Each <entry> may be a simple column number that selects the value from one field of the input fit, an expression enclosed in parentheses, or empty.

If the entry is an expression in parentheses, then the function column(N) may be used to indicate the value in column N. That is, column(1) refers to the first item read, column(2) to the second, and so on. The special symbols $1, $2, ... are shorthand for column(1), column(2) ... The function `valid(N)` tests whether the value in the Nth column is a valid number.

In addition to the actual columns 1...N in the input data file, gnuplot presents data from several "pseudo-columns" that hold bookkeeping information. E.g. $0 or column(0) returns the sequence number of this data record within a dataset. Please see `pseudocolumns`.

An empty <entry> will default to its order in the list of entries. For example, `using ::4` is interpreted as `using 1:2:4`.

If the using list has but a single entry, that <entry> will be used for y and the data point number (pseudo-column $0) is used for x; for example, "`plot 'file' using 1`" is identical to "`plot 'file' using 0:1`". If the using list has two entries, these will be used for x and y.

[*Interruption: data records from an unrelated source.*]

/-- The PTP slave (R435). Times are of the time base, or the master's stamps, in ns. -/
structure Ptp where
  /-- masters that have announced themselves -/
  masters : List (PtpPort × PtpData) := []
  /-- a two-step Sync whose Follow_Up has not come: its number and arrival -/
  sync : Option (U16 × Nat) := none
  /-- the last Sync: the master's stamp and its arrival -/
  last : Option (Nat × Nat) := none
  /-- the Delay_Req under way: its number and departure -/
  req : Option (U16 × Nat) := none
  nextSeq : U16 := 0
  /-- the delay of the path -/
  delay : Option Int := none
  deriving DecidableEq, Repr, Inhabited

/-- The Ethernet port, UHP transport and mailboxes (R430 to R470). Windows are keyed by
64 × mailbox + number. -/
structure HostLink where
  netCfg : U64 := 0x0000002400000000
  ip4 : U64 := 0
  uhpCfg : U64 := 0x03E8040000040064
  ptpCfg : U32 := 0x00000100
  link : Bool := false
  downSince : Option Nat := none
  /-- when duplicate address detection of the link-local address began, while it runs; whether it found one (R433) -/
  llSince : Option Nat := none
  llDup : Bool := false
  /-- the global address, when its duplicate address detection began, and whether it found one (R433, R493) -/
  ip6 : Option (BitVec 128) := none
  ip6Since : Nat := 0
  ip6Dup : Bool := false
  ptp : Ptp := {}
  /-- answers of the last second's HELLOs (R439) -/
  hellos : List HelloMemo := []
  echoSecond : Nat := 0
  echoCount : Nat := 0
  err : Tbl U32 := []
  sessions : List Session := []
  nextSession : Nat := 0
  reqs : List Req := []
  windows : Tbl Window := []
  reads : List HostRead := []
  nextReadId : U32 := 0
  staging : Tbl Memory := []
  deriving DecidableEq, Repr, Inhabited

/-- Non-UHP frames the part sends (R433, R434, R493). -/
inductive OutFrame where
  | neighborAdvertisement (dst target : BitVec 128)
  | neighborSolicitation (target : BitVec 128)
  | echoReply (dst : BitVec 128) (data : List Byte)
  | arpReply (dst sender : U32)
  | lldp (chassis : BitVec 48) (port : DevId) (ttl : Nat) (serial : U64)
  | dhcpv6Solicit
  | dhcpv6Request (server : Nat) (addr : BitVec 128)
  | ptpDelayReq (domain : Byte) (seq : U16)
  deriving DecidableEq, Repr, Inhabited

/-- How a frame leaves: the tag and DSCP of HOST_NET_CFG as it then stands; a VID of 0 means untagged (R432, R465). -/
structure Framing where
  vid : BitVec 12
  pcp : BitVec 3
  dscp : BitVec 6
  deriving DecidableEq, Repr, Inhabited

/-- A UHP message on the Ethernet line: to which address and port, and whether it carries ECT(0) (R442). -/
structure LineMsg where
  msg : OutMsg
  addr : IpAddr
  port : U16
  ect : Bool
  framing : Framing
  deriving DecidableEq, Repr, Inhabited

/-- Another frame on the Ethernet line. -/
structure LineFrame where
  frame : OutFrame
  framing : Framing
  deriving DecidableEq, Repr, Inhabited

/-- What the part has put on its lines, oldest first (model's own record of its outputs). -/
structure Outputs where
  cells : List (Nat × Cell) := []
  hellos : List (Nat × LinkHello) := []
  msgs : List LineMsg := []
  frames : List LineFrame := []
  /-- credits advertised and returned in link control words: port, class, cells (R193, R194) -/
  credits : List (Nat × Nat × Nat) := []
  deriving DecidableEq, Repr, Inhabited

/-! ## Fabric -/

/-- FAB_PORT_STATUS.STATE (R206). -/
inductive PortState where
  | dark | training | hello | up | degraded | miswired | errors | disabled
  deriving DecidableEq, Repr, Inhabited

/-- A port (R174 to R196, R205, R206). Credits and queues are keyed by credit class: 0 to 6 for
VC0 to VC6, 7 to 9 for the VC7 classes of HOPS 1 to 3 (R192). -/
structure Port where
  cfg : U32 := 0x000010FD
  state : PortState := .dark
  lanes : BitVec 4 := 0
  version : Byte := 0
  peerPort : BitVec 6 := 0x3F
  peerId : DevId := 0
  spineRack : Option Byte := none
  attempts : Nat := 0
  hellosSeen : Nat := 0
  /-- when the own LINK_HELLO was last sent (R179) -/
  helloAt : Nat := 0
  pending : Option LinkHello := none
  discards : Nat := 0
  retrains : List Nat := []
  latency : Nat := 0
  /-- step 6 of R179 is under way, or done -/
  creditsKnown : Bool := false
  credits : Tbl Nat := []
  /-- FAB_CFG and FAB_CREDIT as they were when this bring-up began (R204, R208), and credits lent of the shared
  remainder (R194) -/
  fabCfg : U64 := 0x0000006401001020
  creditCfg : U32 := 0x20082008
  lent : Tbl Nat := []
  queue : List Cell := []
  /-- DWRR round: cells each VC may still send in the present round -/
  deficit : Tbl Nat := []
  crc : U32 := 0
  deriving DecidableEq, Repr, Inhabited

/-- An entry of the exclusion cache (R189). -/
structure ZExcl where
  dest : DevId
  plane : Nat
  entered : Nat
  deriving DecidableEq, Repr, Inhabited

/-- The router (R174 to R210). `links` is the rack link-state table by 28 × position + port:
0 in service, 1 degraded, 2 out of service; unlisted is in service. -/
structure Fabric where
  cfg : U64 := 0x0000006401001020
  ports : Tbl Port := []
  dwrrA : U32 := 0x0A140F28
  dwrrB : U32 := 0x0000050A
  credit : U32 := 0x20082008
  epoch : U32 := 0
  err : Tbl U32 := []
  links : Tbl Nat := []
  zexcl : List ZExcl := []
  rack : Option Byte := none
  /-- cells this device addressed to itself, not yet taken by their engine (log 24) -/
  loop : List Cell := []
  /-- cells that wait in the input buffers of their ports for Weir tokens (R366, log 81) -/
  waiting : List (Nat × Cell) := []
  deriving DecidableEq, Repr, Inhabited

/-! ## Rack memory -/

/-- The signal an operation raises (R215, R139, R337). -/
inductive SigTarget where
  | none
  | scoreboard (lcore idx : Nat)
  | semaphore (idx : Nat)
  deriving DecidableEq, Repr, Inhabited

/-- Where a rack-memory request stands (R214 to R224). -/
inductive RmPhase where
  | queued | heldFlag | sent | merged | waitFence | done
  deriving DecidableEq, Repr, Inhabited

/-- A request of stream (part, stream): its descriptor, tag, SEQ, cells and answers (R214 to R224).
`order` counts the stream's requests in push order. -/
structure RmReq where
  part : Nat
  stream : Nat
  order : Nat
  desc : BitVec 512
  phase : RmPhase
  tag : Option Nat
  seq : U32
  cells : List Cell
  retries : Nat
  /-- multicast: rack positions not yet confirmed -/
  unconfirmed : BitVec 64
  /-- LOAD data received, by byte offset, and the cells seen -/
  data : Memory
  gotCells : List Nat
  respStatus : Option Byte
  respOld : U64
  /-- RMEM_CFG when the request was sent (R229) -/
  cfg : U32
  deriving DecidableEq, Repr, Inhabited

/-- A request being received at the target (R219, R202). -/
structure RmRx where
  src : DevId
  part : Nat
  tag : Nat
  ty : Nat
  cmd : Option (BitVec 512)
  retry : Bool
  flagStore : Bool
  data : Tbl (BitVec 512)
  deriving DecidableEq, Repr, Inhabited
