/-- A slot of this level holds its contributions and waits for the own input or for the next slot. -/
def waitsInput (x : Coll) (l : Nat) : Bool :=
  x.slots.any fun s => stageLevel s.stage == l && !s.summed && (stagePeers x s.stage).all (fun r => (tget s.rx r).isSome) &&
    (s.own.isNone || match nextStage x s.stage with
      | some st => !slotFree x st s.chunk
      | none => false)

/-- One nanosecond passes. -/
def rillTick (d : Dev) : Dev :=
  let live := d.rill.colls.filter fun x => !x.ended && x.op != opBarrier
  if live.isEmpty then d
  else
    let w := (List.range 4).foldl (fun t l =>
      let a := live.any fun x => waitsWindow x l
      let b := live.any fun x => waitsInput x l
      if a || b then tmod t l (0, 0) (fun y => (y.1 + b2n a, y.2 + b2n b)) else t) d.rill.lvlWait
    { d with rill := { d.rill with lvlWait := w } }

/-! ### Queries (R162) -/

/-- The member's OPEN has gone to the peer, whose own has not come. -/
def rillWaits (x : Coll) (r : Nat) : Bool := !x.ended && x.openSent.contains r && (tget x.opens r).isNone

def rillQueryTimer (p : Nat) (id : U32) (dev : DevId) (d : Dev) : Dev :=
  match d.rill.colls.findSome? fun x =>
      if x.part = p ∧ cmId x.cm = id.toNat then
        (rankOfDev x dev).bind fun r => if rillWaits x r then some x else none
      else none with
  | some x => sendQuery d true p id x.seq dev p
  | none => d

/-- What Rill answers about a collective: STATE and STATUS. -/
def rillState (d : Dev) (p id seq : Nat) : Nat × Nat :=
  let pending := if mayPost d p then (1, 0) else (3, 0)
  let past (other : Nat × Nat) : Nat × Nat :=
    match (d.rill.failed.filter fun f => f.part == p && f.id.toNat == id && f.seq.toNat == seq).getLast? with
    | some f => (2, f.status.toNat)
    | none => other
  match (d.part p).comms.find? fun c => cmValid c.2 && cmId c.2 == id with
  | none => past pending
  | some c => if seq < cmNext c.2 then past (0, 0) else pending

/-- PEER_STATE at a waiting member: FAILED and IDLE end the collective. -/
def rillPeerState (c : Cell) (d : Dev) : Dev :=
  let pay := payBits c
  let st := fld pay 9 8
  let hits := d.rill.colls.filterMap fun x =>
    if x.part = c.part.toNat ∧ cmId x.cm = fld pay 63 32 ∧ x.seq.toNat = fld pay 95 64 then
      (rankOfDev x c.src).bind fun r => if rillWaits x r then some (x, r) else none
    else none
  hits.foldl (fun d (y : Coll × Nat) =>
    let x := y.1
    let d := { d with slc := { d.slc with queries := d.slc.queries.filter fun q =>
      !(q.rill && q.part == x.part && q.id.toNat == cmId x.cm && q.seq == x.seq && q.dev == c.src) } }
    let d := if st = 2 then collEnd d x.uid sProgFault 4 y.2 true none
      else if st = 3 then collEnd d x.uid sProgFault 5 y.2 true none
      else d
    settleColl d x.part x.comm) d

end Sys2Proof.Machine
end

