-- ==== Sys2Proof/Machine/Rmem.lean ====
section
/-! DEFINITION. Rack memory: requests at the source, their application at the target, flags, fences,
multicast, retries, the gateway to other racks (R211 to R233). -/

namespace Sys2Proof.Machine

/-! ### Request descriptors (R215) -/

def rqOp (x : BitVec 512) : Nat := fld x 3 0
def rqGlobal (x : BitVec 512) : Bool := bit x 4
def rqTgt (x : BitVec 512) : Bool := bit x 5
def rqAop (x : BitVec 512) : Nat := fld x 8 6
def rqA64 (x : BitVec 512) : Bool := bit x 9
def rqEtype (x : BitVec 512) : Nat := fld x 14 10
def rqSigEn (x : BitVec 512) : Bool := bit x 15
def rqSigSem (x : BitVec 512) : Bool := bit x 16
def rqSigIdx (x : BitVec 512) : Nat := fld x 26 17
def rqLen (x : BitVec 512) : Nat := fld x 40 32
def rqGroup (x : BitVec 512) : Nat := fld x 55 48
def rqOff (x : BitVec 512) : Nat := fld x 111 64
def rqDev (x : BitVec 512) : DevId := BitVec.ofNat 16 (fld x 127 112)
def rqLaddr (x : BitVec 512) : Nat := fld x 175 128
def rqStat (x : BitVec 512) : Nat := fld x 239 192
def rqA (x : BitVec 512) : Nat := fld x 319 256
def rqB (x : BitVec 512) : Nat := fld x 383 320
def rqFlagOff (x : BitVec 512) : Nat := fld x 431 384
def rqFlagVal (x : BitVec 512) : Nat := fld x 511 448

/-- OP numbers (R215). -/
def opLoad : Nat := 1
def opStore : Nat := 2
def opFlagged : Nat := 3
def opAtomic : Nat := 4
def opReduce : Nat := 5
def opMcast : Nat := 6
def opFence : Nat := 7

def rmErr (d : Dev) (i : Nat) : Dev := { d with rm := { d.rm with err := bump d.rm.err i 1 } }

def modReq (d : Dev) (k : RmReq → Bool) (f : RmReq → RmReq) : Dev :=
  { d with rm := { d.rm with reqs := updFirst k f d.rm.reqs } }

/-- The request descriptor and the writing requests of R220. -/
def isWriting (op : Nat) : Bool := op == opStore || op == opFlagged || op == opAtomic || op == opReduce

/-- R216's length and alignment rule of LOAD and STORE data. -/
def dataRule (off len : Nat) : Bool :=
  decide (8 ≤ len ∧ len ≤ 256 ∧ len % 8 = 0 ∧ off % 8 = 0 ∧ off / 256 = (off + len - 1) / 256)

/-- Bytes an atomic acts on. -/
def atomSize (x : BitVec 512) : Nat := if rqA64 x then 8 else 4

/-- R215 and R216: reserved bits zero, FLAG_GLOBAL, TGT and GROUP zero where the OP has none, sizes and alignment
kept. Other fields that the OP does not use are not looked at. -/
def rqFieldsOk (x : BitVec 512) : Bool :=
  let op := rqOp x
  fld x 31 27 == 0 && fld x 47 41 == 0 && fld x 63 56 == 0 && fld x 191 176 == 0 &&
  fld x 255 240 == 0 && fld x 447 432 == 0 &&
  decide (1 ≤ op ∧ op ≤ 7) &&
  (op == opFlagged || !rqGlobal x) && (op == opFence || !rqTgt x) && (op == opMcast || rqGroup x == 0) &&
  rqStat x % 16 == 0 && (!rqSigEn x || rqSigSem x || decide (rqSigIdx x < 64)) &&
  (match op with
   | 1 => dataRule (rqOff x) (rqLen x)
   | 2 => dataRule (rqOff x) (rqLen x)
   | 3 => (rqLen x == 0 || dataRule (rqOff x) (rqLen x)) && rqFlagOff x % 8 == 0
   | 4 => rqLen x == 0 && decide (rqAop x ≤ 4) && rqOff x % atomSize x == 0
   | 5 => (([0, 1, 0xB].contains (rqEtype x)) && rqLen x == 64 && rqOff x % 64 == 0) ||
          (rqEtype x == 0xA && rqLen x == 256 && rqOff x % 256 == 0)
   | 6 => dataRule (rqOff x) (rqLen x) && rqDev x == 0
   | _ => rqLen x == 0 && (rqTgt x || rqDev x == 0))

/-- Data or an old value comes back to LADDR, where 0 stands for none; a bulk stream has no such mark (R215, R333). -/
def rqReturns (st : Nat) (x : BitVec 512) : Bool :=
  (rqOp x == opLoad || rqOp x == opAtomic) && (rqLaddr x != 0 || st ≥ 64)

/-- Bytes at LADDR that the request reads or writes. -/
def rqLocal (st : Nat) (x : BitVec 512) : Nat :=
  if rqOp x = opLoad ∨ rqOp x = opAtomic then
    (if rqReturns st x then (if rqOp x = opAtomic then atomSize x else rqLen x) else 0)
  else rqLen x
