-- ==== Sys2Proof/Machine/Recovery.lean ====
section
/-! DEFINITION. Fault recovery: a failed core and the replay of its task, probing and link faults, lost devices,
fencing, the manager and its deputy, and the orders a member gets in a replay (R408 to R424, R471, R482). -/

namespace Sys2Proof.Machine

/-! ### Cores (R413 to R416) -/

/-- What a failed core leaves of a task: bytes of control-space MOVs that were accepted are kept (R415). -/
def strand (t : Task) : Task :=
  let cut := (t.mover0 ++ t.mover1).filter fun x => movOut x.w && decide (x.accepted > 0)
  { t with partials := cut.foldl (fun m x => tput m x.idx x.accepted) t.partials }

/-- A GATE_PUSH that the Gate Unit has not accepted goes with its core. -/
def withdrawPushes (d : Dev) (t : Task) (lcore : Nat) : Dev :=
  let mine (u : Push) : Bool := u.part == t.part && u.sub == t.sub && u.lcore == lcore
  { d with gate := { d.gate with queue := d.gate.queue.filter fun u => !mine u } }

/-- The task ends with INTERNAL, and an INTERNAL event says so, of the core on which the recovery began (R409). -/
def coreLost (d : Dev) (origin : Nat) (t : Option Task) : Dev :=
  let me := myId d
  let mine (r : Recovery) : Bool := r.cls == 1 && r.unit == origin
  let us := ((d.rec_.running.find? mine).map fun r => usSince d r.since).getD 0
  let d := { d with rec_ := { d.rec_ with running := d.rec_.running.filter fun r => !mine r } }
  let d := match t with
    | some t =>
      let d := grdNoTasks (recoveryEvent d sInternal 0x01 (some t.part) 1 origin us 0) t.part
      taskRetired d t.part t.sub t.entry sInternal
    | none => recoveryEvent d sInternal 0x01 none 1 origin us 0
  (jobManagers d).foldl (fun d m => sendMgmt d m (.faultReport (.selfFault me))) d

/-- CORE_FAIL of a physical core. -/
def coreFail (pc : Nat) (d : Dev) : Dev :=
  let c := d.core pc
  if c.st = .fused ∨ c.st = .failed ∨ (tget d.cores pc).isNone then d
  else
    let t := c.task.map strand
    let d := d.modCore pc fun c => { c with
      st := .failed, lcore := none, holder := none, sram := [], plane0 := {}, plane1 := {}, acc0 := {}, acc1 := {}, task := none
      handover := none, recovering := none }
    match c.lcore with
    | none => d
    | some n =>
      let d := match t with
        | some t => withdrawPushes d t n
        | none => d
      match d.cores.find? fun x => x.2.st == .spare with
      | none => coreLost d (c.recovering.getD pc) t
      | some (sp, _) =>
        let origin := c.recovering.getD pc
        let known := d.rec_.running.any fun r => r.cls == 1 && r.unit == origin
        let r : Recovery := ⟨1, match t with | some t => some t.part | none => c.holder, origin, d.time.now⟩
        let d := if known then d else { d with rec_ := { d.rec_ with running := d.rec_.running ++ [r] } }
        let d := { d with sched := { d.sched with
          preempting := d.sched.preempting.map fun (x : Nat × U32 × Nat × Nat) => if x.2.2.2 = pc then (x.1, x.2.1, x.2.2.1, sp) else x } }
        d.modCore sp fun s => { s with
          st := .waking, lcore := some n, part := c.part, holder := c.holder, sram := c.sram, task := t, recovering := some origin }

def execCoreFail (pc : Nat) (s : State) := onLive (coreFail pc) s

/-- CORE_HANG: a unit that holds a handshake open fails its core (R413). -/
def coreHang (pc : Nat) (u : CoreUnit) (d : Dev) : Dev :=
  match (d.core pc).task with
  | some t => if (t.unit u).isEmpty then d else coreFail pc d
  | none => d

def execCoreHang (pc : Nat) (u : CoreUnit) (s : State) := onDev (coreHang pc u) s

/-- The task as a replay starts it (R416). -/
def replayTask (t : Task) : Task :=
  { t with
    ip := t.start, cnt := t.args.mapIdx fun i a => (8 + i, a), dig := {}, loader := [], array := [], drain := [], vector := []
    mover0 := [], mover1 := [], port := [], holding := none, atStep := false
    replay := if t.effects.isEmpty then none else some (t.effects.foldl max 0), replayStep := t.stepAtStart }

/-- The effect log holds the task (R415). -/
def logHolds (t : Task) : Bool := decide (t.count ≤ 4194304)

/-- The view is lost: it reads as zero, and R418 reports it. -/
def viewGone (d : Dev) (pc p n : Nat) : Dev :=
  dataLoss ((d.modCore pc fun c => { c with sram := [] }).modPart p fun x => { x with viewBad := tdel x.viewBad n }) (some p) pc
    (winBase + 0x1000000 * n) (d.part p).viewSize

/-- A recovering core's task that cannot be replayed ends with INTERNAL. -/
def replayNot (d : Dev) (pc n : Nat) (t : Task) : Dev :=
  let d := viewGone d pc t.part n
  retireTask (d.modCore pc fun c => { c with st := .running, recovering := none }) pc sInternal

See style and fit for details about plotting styles that make use of data from additional columns of input.

'scanf' accepts several numerical specifications but `gnuplot` requires all inputs to be double-precision floating-point variables, so "%lf" is essentially the only permissible specifier. A format string given by the user must contain at least one such input specifier, and no more than seven of them. 'scanf' expects to see white space—a blank, tab ("\t"), newline ("\n"), or formfeed ("\f")—between numbers; anything else in the input stream must be explicitly skipped.

Note that the use of "\t", "\n", or "\f" requires use of double-quotes rather than single-quotes.


This creates a plot of the sum of the 2nd and 3rd data against the first: The format string specifies comma- rather than space-separated columns. The same result could be achieved by specifying `set datafile separator ","`.

           plot 'file' using 1:($2+$3) '%lf,%lf,%lf'

In this example the data are read from the file "MyData" using a more complicated format:

           plot 'MyData' using "%*lf%lf%*20[^\n]%lf"

The meaning of this format is:

           %*lf        ignore a number
           %lf         read a double-precision number (x by default)
           %*20[^\n]   ignore 20 non-newline characters
           %lf         read a double-precision number (y by default)

One trick is to use the ternary `?:` operator to filter data:

           plot 'file' using 1:($3>10 ? $2 : 1/0)

which plots the datum in column two against that in column one provided the datum in column three exceeds ten. `1/0` is undefined; `gnuplot` quietly ignores undefined points, so unsuitable points are suppressed. Or you can use the pre-defined variable NaN to achieve the same result.

In fact, you can use a constant expression for the column number, provided it doesn't start with an opening parenthesis; constructs like `using 0+(complicated expression)` can be used. The crucial point is that the expression is evaluated once if it doesn't start with a left parenthesis, or once for each data point read if it does.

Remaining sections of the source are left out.